• [PROBLEM TO WORK ON] Below are entries; copy exactly the lines from the one with "State.reset.wf = true" through the one with "State), Completes c s fun t =>", both included, and leave out the rest.
※
/-! The meanings -/

/-- DUAL_MOVE. -/
def execVDualMove (c : Nat) (s : State) : Host.Outcome State Fault Refusal := .next (vDualMove c s)
/-- MPY. -/
def execVMpy (c : Nat) (s : State) : Host.Outcome State Fault Refusal := .next (vMpy c s)
/-- MAC. -/
def execVMac (c : Nat) (s : State) : Host.Outcome State Fault Refusal := .next (vMac c s)
/-- MSU. -/
def execVMsu (c : Nat) (s : State) : Host.Outcome State Fault Refusal := .next (vMsu c s)
/-- MOV. -/
def execVMov (c : Nat) (s : State) : Host.Outcome State Fault Refusal := .next (vMov c s)
/-- ADD. -/
def execVAdd (c : Nat) (s : State) : Host.Outcome State Fault Refusal := .next (vAdd c s)
/-- ADDS. -/
def execVAdds (c : Nat) (s : State) : Host.Outcome State Fault Refusal := .next (vAdds c s)
/-- SUB. -/
def execVSub (c : Nat) (s : State) : Host.Outcome State Fault Refusal := .next (vSub c s)
/-- SUBS. -/
def execVSubs (c : Nat) (s : State) : Host.Outcome State Fault Refusal := .next (vSubs c s)
/-- AND. -/
def execVAnd (c : Nat) (s : State) : Host.Outcome State Fault Refusal := .next (vAnd c s)
/-- OR. -/
def execVOr (c : Nat) (s : State) : Host.Outcome State Fault Refusal := .next (vOr c s)
/-- XOR. -/
def execVXor (c : Nat) (s : State) : Host.Outcome State Fault Refusal := .next (vXor c s)
/-- SHL. -/
def execVShl (c : Nat) (s : State) : Host.Outcome State Fault Refusal := .next (vShl c s)
/-- SHR. -/
def execVShr (c : Nat) (s : State) : Host.Outcome State Fault Refusal := .next (vShr c s)
/-- SHRL. -/
def execVShrl (c : Nat) (s : State) : Host.Outcome State Fault Refusal := .next (vShrl c s)
/-- MIN. -/
def execVMin (c : Nat) (s : State) : Host.Outcome State Fault Refusal := .next (vMin c s)
/-- MAX. -/
def execVMax (c : Nat) (s : State) : Host.Outcome State Fault Refusal := .next (vMax c s)
/-- ABS. -/
def execVAbs (c : Nat) (s : State) : Host.Outcome State Fault Refusal := .next (vAbs c s)
/-- NEG. -/
def execVNeg (c : Nat) (s : State) : Host.Outcome State Fault Refusal := .next (vNeg c s)
/-- CMP_EQ. -/
def execVCmpEq (c : Nat) (s : State) : Host.Outcome State Fault Refusal := .next (vCmpEq c s)
/-- CMP_NE. -/
def execVCmpNe (c : Nat) (s : State) : Host.Outcome State Fault Refusal := .next (vCmpNe c s)
/-- CMP_LT. -/
def execVCmpLt (c : Nat) (s : State) : Host.Outcome State Fault Refusal := .next (vCmpLt c s)
/-- CMP_LE. -/
def execVCmpLe (c : Nat) (s : State) : Host.Outcome State Fault Refusal := .next (vCmpLe c s)
/-- CMP_GT. -/
def execVCmpGt (c : Nat) (s : State) : Host.Outcome State Fault Refusal := .next (vCmpGt c s)
/-- CMP_GE. -/
def execVCmpGe (c : Nat) (s : State) : Host.Outcome State Fault Refusal := .next (vCmpGe c s)
/-- CMP_LTU. -/
def execVCmpLtu (c : Nat) (s : State) : Host.Outcome State Fault Refusal := .next (vCmpLtu c s)
/-- CMP_GEU. -/
def execVCmpGeu (c : Nat) (s : State) : Host.Outcome State Fault Refusal := .next (vCmpGeu c s)
/-- FAND. -/
def execVFand (c : Nat) (s : State) : Host.Outcome State Fault Refusal := .next (vFand c s)
/-- FOR. -/
def execVFor (c : Nat) (s : State) : Host.Outcome State Fault Refusal := .next (vFor c s)
/-- FNOT. -/
def execVFnot (c : Nat) (s : State) : Host.Outcome State Fault Refusal := .next (vFnot c s)
/-- CLRA. -/
def execVClra (c : Nat) (s : State) : Host.Outcome State Fault Refusal := .next (vClra c s)
/-- LDA. -/
def execVLda (c : Nat) (s : State) : Host.Outcome State Fault Refusal := .next (vLda c s)
/-- ADDA. -/
def execVAdda (c : Nat) (s : State) : Host.Outcome State Fault Refusal := .next (vAdda c s)
/-- SHA. -/
def execVSha (c : Nat) (s : State) : Host.Outcome State Fault Refusal := .next (vSha c s)
/-- MOVH. -/
def execVMovh (c : Nat) (s : State) : Host.Outcome State Fault Refusal := .next (vMovh c s)
/-- MOVL. -/
def execVMovl (c : Nat) (s : State) : Host.Outcome State Fault Refusal := .next (vMovl c s)
/-- MOVE. -/
def execVMove (c : Nat) (s : State) : Host.Outcome State Fault Refusal := .next (vMove c s)
/-- ABSA. -/
def execVAbsa (c : Nat) (s : State) : Host.Outcome State Fault Refusal := .next (vAbsa c s)
/-- NEGA. -/
def execVNega (c : Nat) (s : State) : Host.Outcome State Fault Refusal := .next (vNega c s)
/-- CMPA. -/
def execVCmpa (c : Nat) (s : State) : Host.Outcome State Fault Refusal := .next (vCmpa c s)
/-- LD. -/
def execVLd (c : Nat) (s : State) : Host.Outcome State Fault Refusal := .next (vLd c s)
/-- ST. -/
def execVSt (c : Nat) (s : State) : Host.Outcome State Fault Refusal := .next (vSt c s)
/-- MOVI. -/
def execVMovi (c : Nat) (s : State) : Host.Outcome State Fault Refusal := .next (vMovi c s)
/-- MOVI_SREG. -/
def execVMoviSreg (c : Nat) (s : State) : Host.Outcome State Fault Refusal := .next (vMoviSreg c s)
/-- MOVS_TO_SREG. -/
def execVMovsToSreg (c : Nat) (s : State) : Host.Outcome State Fault Refusal := .next (vMovsToSreg c s)
/-- MOVS_FROM_SREG. -/
def execVMovsFromSreg (c : Nat) (s : State) : Host.Outcome State Fault Refusal := .next (vMovsFromSreg c s)
/-- DO. -/
def execVDo (c : Nat) (s : State) : Host.Outcome State Fault Refusal := .next (vDo c s)
/-- DOG. -/
def execVDog (c : Nat) (s : State) : Host.Outcome State Fault Refusal := .next (vDog c s)
/-- NOP. -/
def execVNop (c : Nat) (s : State) : Host.Outcome State Fault Refusal := .next (vNop c s)
/-- HALT. -/
def execVHalt (c : Nat) (s : State) : Host.Outcome State Fault Refusal := .next (vHalt c s)
/-- BR. -/
def execVBr (c : Nat) (s : State) : Host.Outcome State Fault Refusal := .next (vBr c s)
/-- BRANY. -/
def execVBrany (c : Nat) (s : State) : Host.Outcome State Fault Refusal := .next (vBrany c s)
/-- BRALL. -/
def execVBrall (c : Nat) (s : State) : Host.Outcome State Fault Refusal := .next (vBrall c s)
/-- LEAVE. -/
def execVLeave (c : Nat) (s : State) : Host.Outcome State Fault Refusal := .next (vLeave c s)

end Sys2Proof.Machine
end

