-- ==== Sys2Proof/Certificates/Slice0/Obligations.lean ====
section
/-! DEFINITION. What the provers are asked to prove of the terminal: one proposition for each statement of OBLIGATIONS.json. -/

open Sys2Proof Sys2Proof.Machine

/-! The machine -/

/-- A step is `exec` of the command at the front, on the state with the rest of the queue; an empty queue idles (log 3, the model's
choice). -/
def Obligations.StepTakesFront : Prop :=
  (∀ (s : State) (c : Instr) (rest : List Instr), step { s with pending := c :: rest } = exec c { s with pending := rest })
    ∧ ∀ s : State, s.pending = [] → step s = .next s

/-- The state after reset: canonical, no command waiting, RESET, every register at its reset value (R17, R442). -/
def Obligations.ResetIsCanonical : Prop :=
  State.reset.wf = true ∧ State.reset.pending = [] ∧ State.reset.mode = .reset ∧ ∀ (f : Fld) (i : Nat), State.reset.rd f i = f.resetAt i

/-- The canonical form of the tables is an invariant of every step. -/
def Obligations.StepKeepsCanonical : Prop :=
  ∀ s t : State, s.wf = true → step s = .next t → t.wf = true

/-- Every command completes in every state, and keeps the queue, the fuses, the drawn free values and the record of what left. -/
def Obligations.CommandsKeepWhatIsNotTheirs : Prop :=
  ∀ (c : Instr) (s : State), Completes c s fun t =>
    t.pending = s.pending ∧ t.fuses = s.fuses ∧ s.freeCtr ≤ t.freeCtr ∧ ∃ l, t.out = l ++ s.out

/-- The register file: read after write, and the frame of a write. -/
def Obligations.RegisterReadsBack : Prop :=
  ∀ (s : State) (f : Fld) (v i : Nat), s.wf = true →
    (s.wr f v i).rd f i = v % 2 ^ f.w
    ∧ (∀ j, i < 2 ^ 20 → j < 2 ^ 20 → j ≠ i → (s.wr f v i).rd f j = s.rd f j)
    ∧ (∀ (g : Fld) (j : Nat), g.id ≠ f.id → (s.wr f v i).rd g j = s.rd g j)
    ∧ (s.wr f v i).wf = true

/-- INT_STAT, INT_EN and the page's MSI-X message (R350, R351). -/
def Obligations.InterruptRaised : Prop :=
  ∀ (s : State) (p b : Nat), s.wf = true → p < 64 → b < 32 →
    Only [] s (s.raise p b)
    ∧ (s.perfStopped p = true →
        (s.raise p b).rd C_INT_STAT p = (s.rd C_INT_STAT p ||| 2 ^ b) % 2 ^ 32
        ∧ (p < 20 ∨ 34 < p → s.rd C_INT_STAT p &&& s.rd C_INT_EN p = 0 → bit (s.rd C_INT_EN p) b = true → s.rd PCI_IR_EN p = 1 →
            (smGet s.msixOn (s.rd PCI_IR_FUNC p * 256 + s.rd PCI_IR_VECTOR p) = 1 →
              (s.raise p b).out = .msix (s.rd PCI_IR_FUNC p) (s.rd PCI_IR_VECTOR p) :: s.out ∧ (s.raise p b).msixPend = s.msixPend)
            ∧ (smGet s.msixOn (s.rd PCI_IR_FUNC p * 256 + s.rd PCI_IR_VECTOR p) ≠ 1 →
              (s.raise p b).out = s.out ∧ smGet (s.raise p b).msixPend (s.rd PCI_IR_FUNC p * 256 + s.rd PCI_IR_VECTOR p) = 1)))

/-- R32: the arbitration order, its winner and the move of the winner to the end. -/
def Obligations.ArbitrationRotates : Prop :=
  ∀ (s : State) (t n w : Nat) (cs : List Nat), s.winner t n cs = some w →
    w ∈ cs
    ∧ (∀ l r, s.order t n = l ++ w :: r → w ∉ l → ∀ x ∈ l, x ∉ cs)
    ∧ (s.won t n w).order t n = (s.order t n).filter (· != w) ++ [w]
    ∧ (∀ t', t' ≠ t → (s.won t n w).order t' n = s.order t' n)
    ∧ (s.orders = [] → s.order t n = List.range n)

/-- The frame of every command, field by field and part by part. -/
def Obligations.CommandsStayInTheirParts : Prop :=
  ∀ (c : Instr) (s : State), s.wf = true → Completes c s fun t =>
    (∀ f ∈ allFields, f.counting = false → c.mayWrite f = false → ∀ i, t.rd f i = s.rd f i)
    ∧ ∀ p : Part, p ∉ c.reach.2 → p.same s t

/-- The commands that can change the mode (R35, R36). -/
def Obligations.ModeChangesOnlyHere : Prop :=
  ∀ (c : Instr) (s t : State), s.wf = true → exec c s = .next t → t.mode ≠ s.mode →
    match c with
    | .resetAssert _ | .resetRelease _ | .pgoodFall | .swReset | .imageCheck _ | .modeTransitionComplete | .frameBoundary _ _
    | .multiframeBoundary _ | .ltHoldoverExpiry | .rsExpectWrite _ | .acqStateOverrun _ | .fawInframeWord _ _ _
    | .overheadBlock _ _ _ | .lineParams _ | .rangeResult _ | .deregister _ | .joinAbort | .joinEntry | .discCollide
    | .rangeTimeout | .registerWrite _ _ _ _ _ _ _ | .lockFieldWrite _ _ _ | .stickyClr _ _ _ | .intRegisterWrite _ _ _ _ _
    | .intForce _ _ _ | .twoWireWrite _ _ _ | .dmaBeatAnswer _ _ _ _ _ _ _ | .masterLost | .grazeEntry | .stableEntry
    | .thermalSample _ _ _ _ | .vddAonFall | .pgoodExitTimeout => True
    | _ => False

/-! Reset, power, boot and record (chapters 20 and 21) -/

/-- Entries into RESET (R440, R442, R459) and the end of power (R458). -/
def Obligations.ResetEntered : Prop :=
  (∀ (cause : Nat) (s : State), s.wf = true → cause < 3 → s.mode ≠ .reset →
    Completes (.resetAssert cause) s fun t =>
      AfterReset cause (s.rd GLB_THERM_TRIP) s t ∧ t.pins = { s.pins with resetN := false, txdisN := false, errN := true, pwrMainEn := true })
  ∧ (∀ s : State, s.wf = true → Completes .swReset s fun t => AfterReset 2 (s.rd GLB_THERM_TRIP) s t)
  ∧ (∀ s : State, s.wf = true → s.pins.pgood = true → s.pwr.transit ≠ some .stable → s.mode ≠ .reset →
    Completes .pgoodFall s fun t => AfterReset 0 (s.rd GLB_THERM_TRIP) s t ∧ t.pins.pgood = false)
  ∧ (∀ (q : Nat) (s : State), s.wf = true → s.pwr.exitAt = some q → s.mode = .stable → s.pins.pgood = false →
    Completes .pgoodExitTimeout s fun t => AfterReset 0 (s.rd GLB_THERM_TRIP) s t)
  ∧ (∀ s : State, s.pins.vddAon = true → Completes .vddAonFall s fun t =>
      t.mode = .reset ∧ (∀ f i, t.rd f i = f.resetAt i) ∧ t.pins = {} ∧ t.fuses = s.fuses ∧ t.boot.flash = s.boot.flashKept ∧ t.pending = s.pending)

/-- Power-up, straps, the end of a thermal trip, and that the commands of BOOT and of the record complete (R443 to R449, R452, R458, R459, R465). -/
def Obligations.PowerUpSequence : Prop :=
  (∀ s : State, s.wf = true → s.pins.vddAon = false → Completes .vddAonRise s fun t =>
    Only [BOT_RESET_CAUSE.one] { s with pins := { s.pins with vddAon := true, pwrMainEn := true, resetN := false } } t
      ∧ t.rd BOT_RESET_CAUSE = (s.rd BOT_RESET_CAUSE ||| 1) % 8)
  ∧ (∀ s : State, s.pins.vddAon = true → s.pins.pwrMainEn = true → Completes .pgoodRise s fun t =>
    t = { s with pins := { s.pins with pgood := true } })
  ∧ (∀ s : State, s.pins.pgood = true → s.pwr.transit = some .stable → Completes .pgoodFall s fun t =>
    t = { s with pins := { s.pins with pgood := false } })
  ∧ (∀ s : State, s.wf = true → s.pins.pgood = true → s.pwr.transit ≠ some .stable → s.mode = .reset → Completes .pgoodFall s fun t =>
    Only [BOT_RESET_CAUSE.one] { s with pins := { s.pins with pgood := false } } t ∧ t.rd BOT_RESET_CAUSE = (s.rd BOT_RESET_CAUSE ||| 1) % 8)
  ∧ (∀ (straps : Nat) (s : State), s.wf = true → straps < 2 ^ 16 → s.mode = .reset → s.pins.vddAon = true → s.pins.pwrMainEn = true →
    s.pins.pgood = true → Completes (.resetRelease straps) s fun t =>
      t.mode = .boot ∧ t.pins.resetN = true ∧ t.rd BOT_STRAPS = straps
      ∧ t.rd BOT_FACTORY_DENIED = b2n (bit straps 2 && !s.fuses.factoryAllow)
      ∧ t.rd LRX_RS_EXPECT = strapRate (bits straps 15 14) ∧ t.rd LRX_SYM_RATE = strapRate (bits straps 15 14)
      ∧ t.rd CAV_CHANNELS = b2n (bit straps 11) ∧ t.rd CAV_DIMM_SIZE = (if bits straps 13 12 = 3 then 0 else bits straps 13 12)
      ∧ t.rd FKL_ROLE = (if roleOk (bits straps 7 6) (bits straps 10 8) then bits straps 7 6 else 0)
      ∧ t.rd FKL_MEM_ID = (if roleOk (bits straps 7 6) (bits straps 10 8) then bits straps 10 8 else 0)
      ∧ t.rd BOT_STRAP_RSVD = b2n (!roleOk (bits straps 7 6) (bits straps 10 8) || bits straps 13 12 == 3))
  ∧ (∀ (straps : Nat) (s : State), s.mode = .reset → s.pins.vddAon = true → s.pins.pwrMainEn = false → s.on GLB_THERM_TRIP = true →
    Completes (.resetRelease straps) s fun t => t = { s with pins := { s.pins with pwrMainEn := true } })
  ∧ (∀ s : State, s.wf = true → s.pins.vddAon = true → Completes .thermTripClear s fun t =>
    t.rd GLB_THERM_TRIP = 0
      ∧ (s.mode = .reset → s.pins.pwrMainEn = false → s.on GLB_THERM_TRIP = true → t.pins = { s.pins with pwrMainEn := true })
      ∧ (s.mode ≠ .reset → t.pins = s.pins))
  ∧ (∀ s : State, s.mode = .boot → s.boot.tested = false → s.rd BOT_BOOT_STATUS = 0 → s.bootSrc = 0 →
    Completes (.memorySelftestDone none) s fun t => t = { s with boot := { s.boot with tested := true } })
  ∧ (∀ (img : List Nat) (s : State), s.wf = true → s.hostLoads = true → s.rd BOT_HOST_GO = 1 → img.length < 512 →
    Completes (.imageCheck (some img)) s fun t =>
      Only [BOT_BOOT_STATUS.one, BOT_HOST_GO.one] s t ∧ t.rd BOT_BOOT_STATUS = 3 ∧ t.rd BOT_HOST_GO = 0)
  ∧ (∀ s : State, s.wf = true → s.hostLoads = true → Completes .hostGo s fun t => t.rd BOT_HOST_GO = 1)
  ∧ (∀ (v : Nat) (s : State), s.mode = .boot → s.boot.tested = true → s.bootSrc = 2 → s.rd BOT_BOOT_STATUS = 10 → s.boot.fifo.length < 128 →
    Completes (.twFifoWrite v) s fun t => t.boot.fifo = v % 2 ^ 32 :: s.boot.fifo)
  ∧ (∀ s : State, s.wf = true → s.mode = .listen → s.rd BOT_REC_GO = 0 → Completes .recGo s fun t =>
    t.rd BOT_REC_GO = 1 ∧ t.boot.commit = some (s.recTarget, (List.range 956).map fun w => s.rd BOT_REC_STAGE w))
  ∧ (∀ (slot : Nat) (body : List Nat) (s : State), s.wf = true → s.boot.commit = some (slot, body) → Completes (.recCommitDone 4) s fun t =>
    t.rd BOT_REC_GO = 0 ∧ t.rd BOT_REC_STATUS = 4 ∧ t.boot.commit = none ∧ t.boot.flash = s.boot.flash)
※
• [ANSWER BOX]
  State.reset.wf = true ∧ State.reset.pending = [] ∧ State.reset.mode = .reset ∧ ∀ (f : Fld) (i : Nat), State.reset.rd f i = f.resetAt i

/-- The canonical form of the tables is an invariant of every step. -/
def Obligations.StepKeepsCanonical : Prop :=
  ∀ s t : State, s.wf = true → step s = .next t → t.wf = true

/-- Every command completes in every state, and keeps the queue, the fuses, the drawn free values and the record of what left. -/
def Obligations.CommandsKeepWhatIsNotTheirs : Prop :=
  ∀ (c : Instr) (s : State), Completes c s fun t =>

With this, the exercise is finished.